“Little,” as she was known on the streets of Newton, stood just over five feet tall and weighed only 110 pounds, her dark brown eyes always framed by thick glasses to correct her poor vision.
At times brash and outspoken, she was also fiercely protective of her three younger siblings, never wanting them to experience her own life of drug addiction and homelessness.
Santanna Scott-Huntinghawk was 19 when she died on Nov. 30, 2016 in a tent hidden in some trees just off a busy Surrey street. Her case sparked intense debate about how a young person could die alone under such dire circumstances in the middle of B.C.’s second-largest city.
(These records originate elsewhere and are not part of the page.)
/-- A write of CMT (R167, R169, R179). -/
def cmtWrite (c : Chip) (who : Who) (val : BitVec 32) : Chip :=
  let c := c.noteRsv R.KMAP.CMT val
  if !bit val 0 then c
  else if !c.rwlOk who 0x00C then c.lockedWrite who R.KMAP.CMT
  else if c.rb R.KMAP.CSTAT 0 then c.commitRefuse (if c.mapWhy ≠ 0 then c.mapWhy else 9)
  else if bit val 1 then c.wb R.KMAP.CSTAT 0 true
  else c.commitMap 0

/-- The zero-fill after an owner change completes (R171). -/
def fillDone (c : Chip) (t : Nat) : Chip :=
  if !(c.scratch t).fillAll then c
  else
    let c := (c.spZero t 0 0x800000).modSp t fun s => { s with fillAll := false }
    [slotTile t, slotAry t, slotDrn t].foldl (fun c s => c.softResetDone s) c

/-! ### Freeze and reset of kennels -/

def modKen (c : Chip) (k : Nat) (f : KennelSt → KennelSt) : Chip := { c with kens := modNth f c.kens k }
def ken (c : Chip) (k : Nat) : KennelSt := nth {} c.kens k
def setKstate (c : Chip) (k v : Nat) : Chip := c.wf (R.KMAP.KSTAT k) 1 0 v

/-- A write of KCTL (R174, R175). -/
def kctlWrite (c : Chip) (who : Who) (k : Nat) (val : BitVec 32) : Chip :=
  let was := c.rb (R.KMAP.KCTL k) 0
  let c := c.putReg who (R.KMAP.KCTL k) val
  let st := c.kstate k
  if bit val 1 ∧ st ≠ 3 then
    let c := c.modKen k fun s => { s with rstSeq := true, tiles := c.tilesOf k }
    if st = 2 then c.setKstate k 3 else (c.setKstate k 1).syncKennel k
  else if bit val 0 ∧ ¬was ∧ st = 0 then
    ((c.modKen k fun s => { s with tiles := c.tilesOf k }).setKstate k 1).syncKennel k
  else if ¬bit val 0 ∧ was ∧ st = 2 then (c.setKstate k 0).syncKennel k
  else c

/-- A fill of a core that a kennel fault or reset meets is cut, and the program store is empty (R359). -/
def cutFill (c : Chip) (t : Nat) : Chip := if (c.core t).run = .filling then c.resetCore t else c

/-- The freeze step of a kennel is complete (R155): its cores stand, and its units finish what they have read. -/
def freezeDone (c : Chip) (k : Nat) : Chip :=
  let ts := (c.ken k).tiles
  let c := ts.foldl syncCore c
  if c.kstate k ≠ 1 ∨ ¬ts.all c.coreStands then c
  else
    let c := ts.foldl (fun c t => (c.aryFinish t).drnFinish t) c
    if (c.ken k).fltSeq || (c.ken k).rstSeq then (ts.foldl cutFill c).setKstate k 3
    else if c.rb (R.KMAP.KCTL k) 0 || c.pwr.deep != 0 then c.setKstate k 2
    else (c.setKstate k 0).syncKennel k

/-- Discard what a kennel has queued and running (R155, R705). -/
def discardKennel (c : Chip) (k : Nat) : Chip :=
  let ts := (c.ken k).tiles
  let c := c.discardJobs (fun j => j.ken == k)
  let c := ts.foldl (fun c t => ({ c with ports := modNth (fun p => { p with queue := [] }) c.ports t }).showPort t) c
  let c := if k = 0 then
      ({ c with ports := modNth (fun p => { p with queue := p.queue.filter (fun q => match q.ent with | .dmaj .. => false | _ => true) })
                  c.ports 16 }).showPort 16
    else c
  let c := if k = c.lrnk then c.lrnDiscard else c
  ts.foldl custEndTile c

/-- The reset step of a kennel is complete (R155, R174, R175, R359, R874). -/
def resetDone (c : Chip) (k : Nat) : Chip :=
  if c.kstate k ≠ 3 then c
  else
    let ts := (c.ken k).tiles
    let c := ts.foldl cutFill (c.discardKennel k)
    let c := ts.foldl (fun c t => ((c.resetPage (slotTile t)).resetPage (slotAry t)).resetPage (slotDrn t)) c
    let c := if (c.ken k).inRes then { c with elg := { c.elg with
        pool := c.elg.pool + (nth 0 c.elg.res k * 1000000 - nth 0 c.elg.chg k), rsv := modNth (fun _ => false) c.elg.rsv k
        res := modNth (fun _ => 0) c.elg.res k } } else c
    let c := c.modKen k fun _ => {}
    c.setKstate k (if c.rb (R.KMAP.KCTL k) 0 then 2 else 0)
And yet she was mostly an anonymous victim, the public only aware that she had aged out of foster care when she turned 19 earlier that year, losing access to the financial help and social workers that had been provided to her through the child-welfare system.
Her name was never released, but her older sister has agreed to speak about Santanna so she will be remembered as more than just the girl who died in the tent.
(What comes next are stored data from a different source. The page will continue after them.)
/-- VNEG (R451): signed types only; no immediate form. -/
def execVneg (h : Syl) (o : VAlu) (s : State) : Host.Outcome State Fault Refusal :=
  s.up fun c => c.syl h [.v] false (vAluBody true true true false (satOp (fun a _ => -a)) o)

/-- VMOV (R451). -/
def execVmov (h : Syl) (o : VrOp) (s : State) : Host.Outcome State Fault Refusal :=
  s.up fun c => c.syl h [.v] false (vAluBody false true false false (wrapOp (fun a _ => a)) (.reg o))

/-- VMOVI (R451): VA must be 0. -/
def execVmovi (h : Syl) (o : ViOp) (s : State) : Host.Outcome State Fault Refusal :=
  s.up fun c => c.syl h [.v] false fun x =>
    let b := vAluBody false false false false (wrapOp (fun _ b => b)) (.imm o) x
    { b with ok := b.ok && o.va == 0, touch := vTouch o.vd 1 ++ [(cM, o.mask.toNat)]
             effs := b.effs.filter (fun e => match e with | .par 0 _ => false | _ => true) }

/-! ### Float ALU -/

/-- VFADD (R454). -/
def execVfadd (h : Syl) (o : VrOp) (s : State) : Host.Outcome State Fault Refusal :=
  s.up fun c => c.syl h [.v] false (vFloatBody true false (vFloatOp Fv.add) o)

/-- VFSUB (R454). -/
def execVfsub (h : Syl) (o : VrOp) (s : State) : Host.Outcome State Fault Refusal :=
  s.up fun c => c.syl h [.v] false (vFloatBody true false (vFloatOp (fun a b => a.add b.neg)) o)

/-- VFMUL (R454). -/
def execVfmul (h : Syl) (o : VrOp) (s : State) : Host.Outcome State Fault Refusal :=
  s.up fun c => c.syl h [.v] false (vFloatBody true false (vFloatOp Fv.mul) o)

/-- VFMIN (R447, R454). -/
def execVfmin (h : Syl) (o : VrOp) (s : State) : Host.Outcome State Fault Refusal :=
  s.up fun c => c.syl h [.v] false (vFloatBody false false (fun f a b => (fminmax false f a b, false)) o)

/-- VFMAX (R447, R454). -/
def execVfmax (h : Syl) (o : VrOp) (s : State) : Host.Outcome State Fault Refusal :=
  s.up fun c => c.syl h [.v] false (vFloatBody false false (fun f a b => (fminmax true f a b, false)) o)

/-- VFABS (R454): the sign bit cleared. -/
def execVfabs (h : Syl) (o : VrOp) (s : State) : Host.Outcome State Fault Refusal :=
  s.up fun c => c.syl h [.v] false (vFloatBody false true (fun f a _ => (a % f.signBit, false)) o)

/-- VFNEG (R454): the sign bit inverted. -/
def execVfneg (h : Syl) (o : VrOp) (s : State) : Host.Outcome State Fault Refusal :=
  s.up fun c => c.syl h [.v] false (vFloatBody false true (fun f a _ => ((a + f.signBit) % (2 * f.signBit), false)) o)

/-! ### Compare and mask logic -/

/-- VCMPEQ (R455). -/
def execVcmpeq (h : Syl) (o : VrOp) (s : State) : Host.Outcome State Fault Refusal :=
  s.up fun c => c.syl h [.v] false (vCmpBody false (fun d => d == 0) true false o)

/-- VCMPNE (R447, R455): true for a NaN. -/
def execVcmpne (h : Syl) (o : VrOp) (s : State) : Host.Outcome State Fault Refusal :=
  s.up fun c => c.syl h [.v] false (vCmpBody false (fun d => d != 0) true true o)

/-- VCMPLT (R455). -/
def execVcmplt (h : Syl) (o : VrOp) (s : State) : Host.Outcome State Fault Refusal :=
  s.up fun c => c.syl h [.v] false (vCmpBody false (fun d => decide (d < 0)) true false o)

/-- VCMPLE (R455). -/
def execVcmple (h : Syl) (o : VrOp) (s : State) : Host.Outcome State Fault Refusal :=
  s.up fun c => c.syl h [.v] false (vCmpBody false (fun d => decide (d ≤ 0)) true false o)

/-- VCMPGT (R455). -/
def execVcmpgt (h : Syl) (o : VrOp) (s : State) : Host.Outcome State Fault Refusal :=
  s.up fun c => c.syl h [.v] false (vCmpBody false (fun d => decide (0 < d)) true false o)

/-- VCMPGE (R455). -/
def execVcmpge (h : Syl) (o : VrOp) (s : State) : Host.Outcome State Fault Refusal :=
  s.up fun c => c.syl h [.v] false (vCmpBody false (fun d => decide (0 ≤ d)) true false o)

/-- VCMPLTU (R455). -/
def execVcmpltu (h : Syl) (o : VrOp) (s : State) : Host.Outcome State Fault Refusal :=
  s.up fun c => c.syl h [.v] false (vCmpBody true (fun d => decide (d < 0)) false false o)

/-- VCMPLEU (R455). -/
def execVcmpleu (h : Syl) (o : VrOp) (s : State) : Host.Outcome State Fault Refusal :=
  s.up fun c => c.syl h [.v] false (vCmpBody true (fun d => decide (d ≤ 0)) false false o)

/-- VCMPGTU (R455). -/
def execVcmpgtu (h : Syl) (o : VrOp) (s : State) : Host.Outcome State Fault Refusal :=
  s.up fun c => c.syl h [.v] false (vCmpBody true (fun d => decide (0 < d)) false false o)

/-- VCMPGEU (R455). -/
def execVcmpgeu (h : Syl) (o : VrOp) (s : State) : Host.Outcome State Fault Refusal :=
  s.up fun c => c.syl h [.v] false (vCmpBody true (fun d => decide (0 ≤ d)) false false o)

/-- MAND (R456). -/
def execMand (h : Syl) (o : VkOp) (s : State) : Host.Outcome State Fault Refusal :=
  s.up fun c => c.syl h [.v] false (vMaskBody false (· &&& ·) o)

/-- MOR (R456). -/
def execMor (h : Syl) (o : VkOp) (s : State) : Host.Outcome State Fault Refusal :=
  s.up fun c => c.syl h [.v] false (vMaskBody false (· ||| ·) o)

/-- MXOR (R456). -/
def execMxor (h : Syl) (o : VkOp) (s : State) : Host.Outcome State Fault Refusal :=
  s.up fun c => c.syl h [.v] false (vMaskBody false (· ^^^ ·) o)

/-- MANDN (R456). -/
def execMandn (h : Syl) (o : VkOp) (s : State) : Host.Outcome State Fault Refusal :=
  s.up fun c => c.syl h [.v] false (vMaskBody false (fun a b => a &&& ~~~ b) o)

/-- MNOT (R456). -/
def execMnot (h : Syl) (o : VkOp) (s : State) : Host.Outcome State Fault Refusal :=
  s.up fun c => c.syl h [.v] false (vMaskBody true (fun a _ => ~~~ a) o)

/-- MMOV (R456). -/
def execMmov (h : Syl) (o : VkOp) (s : State) : Host.Outcome State Fault Refusal :=
  s.up fun c => c.syl h [.v] false (vMaskBody true (fun a _ => a) o)

/-! ### Accumulators and complex multiply -/

/-- VMAC (R457). -/
def execVmac (h : Syl) (o : VrOp) (s : State) : Host.Outcome State Fault Refusal :=
  s.up fun c => c.syl h [.v] false (vMacBody false o)

/-- VMSU (R457). -/
def execVmsu (h : Syl) (o : VrOp) (s : State) : Host.Outcome State Fault Refusal :=
  s.up fun c => c.syl h [.v] false (vMacBody true o)

/-- VACLR (R457). -/
def execVaclr (h : Syl) (o : VrOp) (s : State) : Host.Outcome State Fault Refusal :=
  s.up fun c => c.syl h [.v] false fun x =>
    vaBody (decide (o.t ≠ 7) && o.g == 0 && o.x == 0 && o.va == 0 && o.vb == 0) (laneOr o.t) o.vd o.mask (maskOf x o.mask) [] false
      false (fun _ => (0, false))

/-- VARD (R457, R458). -/
def execVard (h : Syl) (o : VrOp) (s : State) : Host.Outcome State Fault Refusal :=
  s.up fun c => c.syl h [.v] false fun x =>
    let t := laneOr o.t
    let sh := fld o.x 5 0
    let ok := o.g == 0 && isVA o.va && o.vb == 0 && fld o.x 8 6 == 0 && (if t.isInt then decide (sh < 2 * t.bits) else sh == 0)
    let b := laneBody x ok o.t.toNat t.w o.vd 1 o.mask [] true (fun _ i =>
      let acc := accLane x t o.va i
      if t.isInt then narrowTo t.signed t.bits (intOf t.signed (2 * t.bits) acc) sh else t.fmt.encode (fp32.decode acc))
    { b with effs := .par 2 o.va.toNat :: b.effs, touch := (cVA, o.va.toNat) :: b.touch }

/-- VAMOV (R457). -/
def execVamov (h : Syl) (o : VrOp) (s : State) : Host.Outcome State Fault Refusal :=
  s.up fun c => c.syl h [.v] false fun x =>
    { ok := isVA o.vd && groupOk 1 o.va && o.vb == 0 && o.mask == 0 && o.t == 0 && o.g == 0 && o.x == 0
      effs := [.par 0 o.va.toNat, .par 0 (o.va.toNat + 1), .wva o.vd.toNat (BitVec.allOnes 768)
        (BitVec.ofNat 6144 ((x.V o.va.toNat).toNat + 2 ^ 3072 * (x.V (o.va.toNat + 1)).toNat))]
      beats := 4, touch := (cVA, o.vd.toNat) :: vTouch o.va 2, late := [(cVA, o.vd.toNat)] }

/-- VAST (R457). -/
def execVast (h : Syl) (o : VrOp) (s : State) : Host.Outcome State Fault Refusal :=
  s.up fun c => c.syl h [.v] false fun x =>
    let v := (x.VA o.va.toNat).toNat
    { ok := isVA o.va && groupOk 1 o.vd && o.vb == 0 && o.mask == 0 && o.t == 0 && o.g == 0 && o.x == 0
      effs := [.par 2 o.va.toNat, .wv o.vd.toNat (BitVec.allOnes 384) (BitVec.ofNat 3072 v),
        .wv (o.vd.toNat + 1) (BitVec.allOnes 384) (BitVec.ofNat 3072 (v / 2 ^ 3072))]
      beats := 4, touch := (cVA, o.va.toNat) :: vTouch o.vd 2, late := vTouch o.vd 2 }

/-- VCMUL (R459): the mask of a pair is that of its real lane. -/
def execVcmul (h : Syl) (o : VrOp) (s : State) : Host.Outcome State Fault Refusal :=
  s.up fun c => c.syl h [.v] false fun x =>
    let t := laneOr o.t
    let sh := fld o.x 5 0
    let ok := cplxOk o && (if t.isInt then decide (sh < 2 * t.bits) else sh == 0)
    let act := pairMask (maskOf x o.mask) t.w
    let out := lanesOut t.bits t.w act (fun i =>
      if t.isInt then narrowTo t.signed t.bits (cplxI x t o i) sh else t.fmt.encode (cplxF x t o i)) t.lanes
    { ok := ok
      effs := maskRead o.mask ++ [.par 0 o.va.toNat, .par 0 o.vb.toNat,
        .wv o.vd.toNat (laneBytes act t.w) (BitVec.ofNat 3072 out.1)] ++ (if out.2 then [.sat] else [])
      beats := 2, touch := [(cM, o.mask.toNat), (cFL, 0)] ++ vTouch o.vd 1 ++ vTouch o.va 1 ++ vTouch o.vb 1
      late := (cFL, 0) :: vTouch o.vd 1 }

/-- VCMAC (R459). -/
def execVcmac (h : Syl) (o : VrOp) (s : State) : Host.Outcome State Fault Refusal :=
  s.up fun c => c.syl h [.v] false fun x =>
    let t := laneOr o.t
    vaBody (cplxOk o && fld o.x 5 0 == 0) t o.vd o.mask (pairMask (maskOf x o.mask) t.w) [o.va, o.vb] true true (fun i =>
      let acc := accLane x t o.vd i
      if t.isInt then accAddInt t acc (cplxI x t o i) else accAddF acc (cplxF x t o i))

/-! ### Permute, select and convert -/

/-- VBPERM (R460). -/
def execVbperm (h : Syl) (o : VrOp) (s : State) : Host.Outcome State Fault Refusal :=
  s.up fun c => c.syl h [.v] false fun x =>
    let b := (x.V o.vb.toNat).toNat + 2 ^ 3072 * (x.V (o.vb.toNat + 1)).toNat
    byteBody x (o.t == 0 && o.g == 0 && o.x == 0 && groupOk 1 o.vb) o.vd o.mask (maskOf x o.mask) [(o.va, 1), (o.vb, 2)] 4 (fun i =>
      let k := laneAt b 16 i % 512
      if k < 384 then laneAt (x.V o.va.toNat).toNat 8 k else 0)

/-- VSLD (R460): n is X. -/
def execVsld (h : Syl) (o : VrOp) (s : State) : Host.Outcome State Fault Refusal :=
  s.up fun c => c.syl h [.v] false fun x =>
    let v := (x.V o.va.toNat).toNat + 2 ^ 3072 * (x.V o.vb.toNat).toNat
    byteBody x (o.t == 0 && o.g == 0 && decide (o.x.toNat ≤ 383)) o.vd o.mask (maskOf x o.mask) [(o.va, 1), (o.vb, 1)] 2 (fun i =>
      laneAt v 8 (o.x.toNat + i))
“Santanna was one of a kind — she was very spunky, goofy. And she told it how it was,” Savannah Scott said in an emotional interview. “She wasn’t as hard as a lot of people might think she was. She wanted the best for people she really loved and cared about, especially for her younger siblings.”
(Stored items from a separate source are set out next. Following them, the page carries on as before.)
/-- MOVAH (R391). -/
def execMovah (h : Syl) (o : AdrOp) (s : State) : Host.Outcome State Fault Refusal :=
  s.up fun c => c.syl h [.m] true (adrBody false true false false false (fun a _ _ _ => .wd o.rd.toNat ((a >>> 24).setWidth 24)) o)

/-- LEA (R391). -/
def execLea (h : Syl) (o : AdrOp) (s : State) : Host.Outcome State Fault Refusal :=
  s.up fun c => c.syl h [.m] true (adrBody true true true true true (fun a _ d i => .wa o.rd.toNat (a + sext48 d * i)) o)

/-- MOVAL (R391). -/
def execMoval (h : Syl) (o : ImmOp) (s : State) : Host.Outcome State Fault Refusal :=
  s.up fun c => c.syl h [.m] true fun _ => { ok := isA o.rd, effs := [.wa o.rd.toNat (o.imm.setWidth 48)] }

/-- MOVAU (R391). -/
def execMovau (h : Syl) (o : ImmOp) (s : State) : Host.Outcome State Fault Refusal :=
  s.up fun c => c.syl h [.m] true fun x =>
    { ok := isA o.rd, effs := [.wa o.rd.toNat (((x.A o.rd.toNat).setWidth 24).setWidth 48 ||| (o.imm.setWidth 48 <<< 24))] }

/-- RPUT (R408 to R410). -/
def execRput (h : Syl) (ctx : BitVec 4) (s : State) : Host.Outcome State Fault Refusal :=
  s.up fun c => c.syl h [.m] false fun _ => { effs := [.ring false ctx.toNat] }

/-- RFREE (R408 to R410). -/
def execRfree (h : Syl) (ctx : BitVec 4) (s : State) : Host.Outcome State Fault Refusal :=
  s.up fun c => c.syl h [.m] false fun _ => { effs := [.ring true ctx.toNat] }

/-- MSYNC (R411). -/
def execMsync (h : Syl) (s : State) : Host.Outcome State Fault Refusal :=
  s.up fun c => c.syl h [.m] true fun _ => { effs := [.msync] }

/-- INTERRUPT_ACCEPT (R326). -/
def execInterruptAccept (k : CoreId) (s : State) : Host.Outcome State Fault Refusal :=
  s.up fun c => c.acceptIrq k.val

/-- NMI_ACCEPT (R327). -/
def execNmiAccept (k : CoreId) (s : State) : Host.Outcome State Fault Refusal :=
  s.up fun c => c.acceptNmi k.val

/-- BUS_ERROR (R322): a refusal that has reached the core is taken at the boundary. -/
def execBusError (k : CoreId) (s : State) : Host.Outcome State Fault Refusal :=
  s.up fun c => c.acceptBusErr k.val

end Sys2Proof.Machine
end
Although the coroner’s report is not yet complete, the family has been told Santanna overdosed on fentanyl — her death coming in late 2016 when the province’s overdose fatality statistics hit a peak.
“Santanna was going through a really long battle of drug addiction, a battle no one should ever face. She started off just recreational using, and it progressed over a short time period,” said Savannah, 24. “She eventually overdosed on fentanyl and it killed her and she passed away in a tent last November, basically on the side of the road. No one should ever have to go through that, or pass away like that.”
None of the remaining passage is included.